■ ACTION ITEM:
Scan the material for the word "Machine", and copy each line where it shows up.

BEGIN

-- ==== Sys2Proof/Machine/Mp.lean ====
section
/-! DEFINITION. The MP's own work: forced stops and saving (spec/09_counters_events.md R195-R197), commits, revocation,
retirement, scrub and scrub tokens (spec/08_tables.md R162-R175), boot (spec/04_memories.md R94) and the loss of a port
(R201). -/
namespace Sys2Proof.Machine

/-! Stopping and saving. -/

/-- Whether a commit is in its prepare phase with its grace over (R168). -/
def State.commitGraceOver (s : State) : Bool :=
  match s.commitNow with
  | some c => (match c.stage with | .prepare d => decide (d ≤ s.time) | _ => false)
  | none => false

/-- GRACE_EXPIRY (R195): the remaining packs are forced to stop, of a pre-empted partition or, in a commit, on the units
that leave it. -/
def execGraceExpiry (part : Nat) (s : State) : Out :=
  event (fun s =>
    match (s.part part).preempt with
    | .grace d =>
      if s.time < d then s
      else (s.evictEach (s.evictable fun _ p => p.part = part)).modPart part fun p => { p with preempt := .stopped }
    | _ =>
      if s.commitGraceOver then s.evictEach (s.evictable fun c p => p.part = part && s.unitLeaving c) else s) s

/-- SHADOW_SWAP_DONE (R197): the state of the halted cores has left them. -/
def execShadowSwapDone (part : Nat) (s : State) : Out :=
  event (fun s =>
    match (s.part part).preempt with
    | .stopped =>
      if s.residents.all fun (_, _, p) => p.part ≠ part then
        (s.swapAll fun g => g.part = part).modPart part fun p => { p with preempt := .swapped }
      else s
    | _ => s.swapAll fun g => g.part = part && s.unitLeaving g.core) s

/-- SAVE_DRAIN_DONE (R197): the images have left the shadow banks for the SAVE area. -/
def execSaveDrainDone (part : Nat) (s : State) : Out :=
  event (fun s =>
    if (s.part part).preempt == .swapped then (s.drainImages part).modPart part fun p => { p with preempt := .drained }
    else s) s

/-! Units of a map. -/

def unitsOf : List UnitRef := (List.range 20).map .cluster ++ (List.range 32).map .group

/-- Owner, borrower and tenant of a unit in a map. -/
def heldIn (m : List PartRec) : UnitRef → Nat × Nat × DWord
  | .cluster k => clusterHeld m k
  | .group k => groupHeld m k

/-- The partition that uses a unit: its borrower, else its owner; 20 for none. -/
def userIn (m : List PartRec) (u : UnitRef) : Nat :=
  let (o, b, _) := heldIn m u
  if b < 20 then b else o

/-- Units that are scrubbed between two maps (R172): the tenant changes, or a lent unit is returned. -/
def needsScrub (old new : Nat × Nat × DWord) : Bool := old.2.2 != new.2.2 || (decide (old.2.1 < 20) && old.2.1 != new.2.1)

/-- Whether a partition's tenant leaves it (R172). -/
def tenantLeaves (old new : PartRec) : Bool := old.valid && (!new.valid || old.tenant != new.tenant)

/-! Retirement (R171). -/

def bitsSet (n : Nat) (w : Word) : List Nat := (List.range n).filter fun k => w.getLsbD k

END

■ EXERCISE OUTPUT:
-- ==== Sys2Proof/Machine/Mp.lean ====
namespace Sys2Proof.Machine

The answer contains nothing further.